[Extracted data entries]
____
-- ==== Sys2Proof/Machine/Float.lean ====
section
/-! DEFINITION. Floating-point vector forms, opcodes 0x50 to 0x6B (R108, R109, R148, R168 to R173). -/

namespace Sys2Proof.Machine

/-- R127: mod[2] selects FP32 or BF16. -/
def floatFmt (f : Bool) : Fmt := if f then .bf16 else .fp32

/-- Computes each lane of a result from codes. -/
def mapCodes (f : Fmt) (op : Nat → Nat → Nat → Nat) (x y z : BitVec 512) : BitVec 512 :=
  ofLanes 512 f.bits fun i => op (lane x f.bits i).toNat (lane y f.bits i).toNat (lane z f.bits i).toNat

/-! ### Lane results (R168 to R172) -/

def addCode (f : Fmt) (rm : RMode) (x y : Nat) : Nat := roundIeee f rm ((valOf f x).add rm (valOf f y))

def subCode (f : Fmt) (rm : RMode) (x y : Nat) : Nat := roundIeee f rm ((valOf f x).add rm (valOf f y).neg)

def mulCode (f : Fmt) (rm : RMode) (x y : Nat) : Nat := roundIeee f rm ((valOf f x).mul (valOf f y))

/-- x × y + c, rounded once. -/
def fmaCode (f : Fmt) (rm : RMode) (x y c : Nat) : Nat := roundIeee f rm (((valOf f x).mul (valOf f y)).add rm (valOf f c))

/-- x × y − c, rounded once. -/
def fmsCode (f : Fmt) (rm : RMode) (x y c : Nat) : Nat :=
  roundIeee f rm (((valOf f x).mul (valOf f y)).add rm (valOf f c).neg)

/-- −(x × y) + c, rounded once. -/
def fnmaCode (f : Fmt) (rm : RMode) (x y c : Nat) : Nat :=
  roundIeee f rm (((valOf f x).mul (valOf f y)).neg.add rm (valOf f c))

/-- A NaN becomes the canonical one; any other code stands (R102). -/
def canonical (f : Fmt) (x : Nat) : Nat := if (valOf f x).isNan then f.qnan else x

/-- FMIN or FMAX with a canonical NaN result (R170). -/
def minMaxCode (f : Fmt) (wantMax : Bool) (x y : Nat) : Nat := canonical f (minMax f wantMax x y)

def absCode (f : Fmt) (x : Nat) : Nat := if (valOf f x).isNan then f.qnan else x % 2 ^ (f.bits - 1)

def negCode (f : Fmt) (x : Nat) : Nat :=
  if (valOf f x).isNan then f.qnan else (x + 2 ^ (f.bits - 1)) % 2 ^ f.bits

/-- max(−|y|, min(x, |y|)); a NaN in x or y gives qnan. -/
def clampCode (f : Fmt) (x y : Nat) : Nat :=
  if (valOf f x).isNan || (valOf f y).isNan then f.qnan
  else minMax f true (negCode f (absCode f y)) (minMax f false x (absCode f y))

/-- FSEL: y when the condition holds of x, else x; the lane is copied, but for a NaN. -/
def selCode (f : Fmt) (c : BitVec 2) (x y : Nat) : Nat :=
  let v := valOf f x
  let hit := match c.toNat with
    | 0 => !v.isNan && v.sign
    | 1 => v.isNan
    | 2 => v.isZero
    | _ => v.isInf
  canonical f (if hit then y else x)

/-- |x| with the sign of y; a NaN in x gives qnan. The sign of y is its sign bit; that of a NaN, whose codes behave alike (R102), is
that of qnan (log 137). -/
def cpysCode (f : Fmt) (x y : Nat) : Nat :=
  let y := if (valOf f y).isNan then f.qnan else y
  if (valOf f x).isNan then f.qnan else x % 2 ^ (f.bits - 1) + y / 2 ^ (f.bits - 1) * 2 ^ (f.bits - 1)

/-- √x: √−0 = −0, x < 0 gives qnan. -/
def sqrtCode (f : Fmt) (rm : RMode) (x : Nat) : Nat :=
  match valOf f x with
  | .nan => f.qnan
  | .inf n => if n then f.qnan else x
  | .fin n m e => if m = 0 then x else if n then f.qnan else sqrtFin f rm m e

/-- x × 2^n, rounded once; n is y's lane read as a signed integer. -/
def scaleCode (f : Fmt) (rm : RMode) (x y : Nat) : Nat :=
  match valOf f x with
  | .fin n m e => roundIeee f rm (.fin n m (e + (BitVec.ofNat f.bits y).toInt))
  | v => roundIeee f rm v

/-- x rounded to an integral value; the sign of x is kept. -/
def rintCode (f : Fmt) (rm : RMode) (x : Nat) : Nat :=
  match valOf f x with
  | .fin n m e => if 0 ≤ e then x else roundIeee f rm (.fin n (roundInt rm n m e).natAbs 0)
  | v => roundIeee f rm v

/-- The value of an approximation, or the free value of an enclosure that does not decide (log 5). -/
def decided (fn : Nat) (f : Fmt) (x : Nat) (r : Option Nat) : Nat :=
  r.getD ((Config.undecided fn (x + 2 ^ 32 * f.bits)).toNat % 2 ^ f.bits)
____
=== Task to carry out ===
Out of the data above, set down the lines from the one with "if (valOf f x).isNan ||" to the one with "let y := if", both included, exactly as written and with no additions.

=== Exercise answer ===
  if (valOf f x).isNan || (valOf f y).isNan then f.qnan
  else minMax f true (negCode f (absCode f y)) (minMax f false x (absCode f y))

/-- FSEL: y when the condition holds of x, else x; the lane is copied, but for a NaN. -/
def selCode (f : Fmt) (c : BitVec 2) (x y : Nat) : Nat :=
  let v := valOf f x
  let hit := match c.toNat with
    | 0 => !v.isNan && v.sign
    | 1 => v.isNan
    | 2 => v.isZero
    | _ => v.isInf
  canonical f (if hit then y else x)

/-- |x| with the sign of y; a NaN in x gives qnan. The sign of y is its sign bit; that of a NaN, whose codes behave alike (R102), is
that of qnan (log 137). -/
def cpysCode (f : Fmt) (x y : Nat) : Nat :=
  let y := if (valOf f y).isNan then f.qnan else y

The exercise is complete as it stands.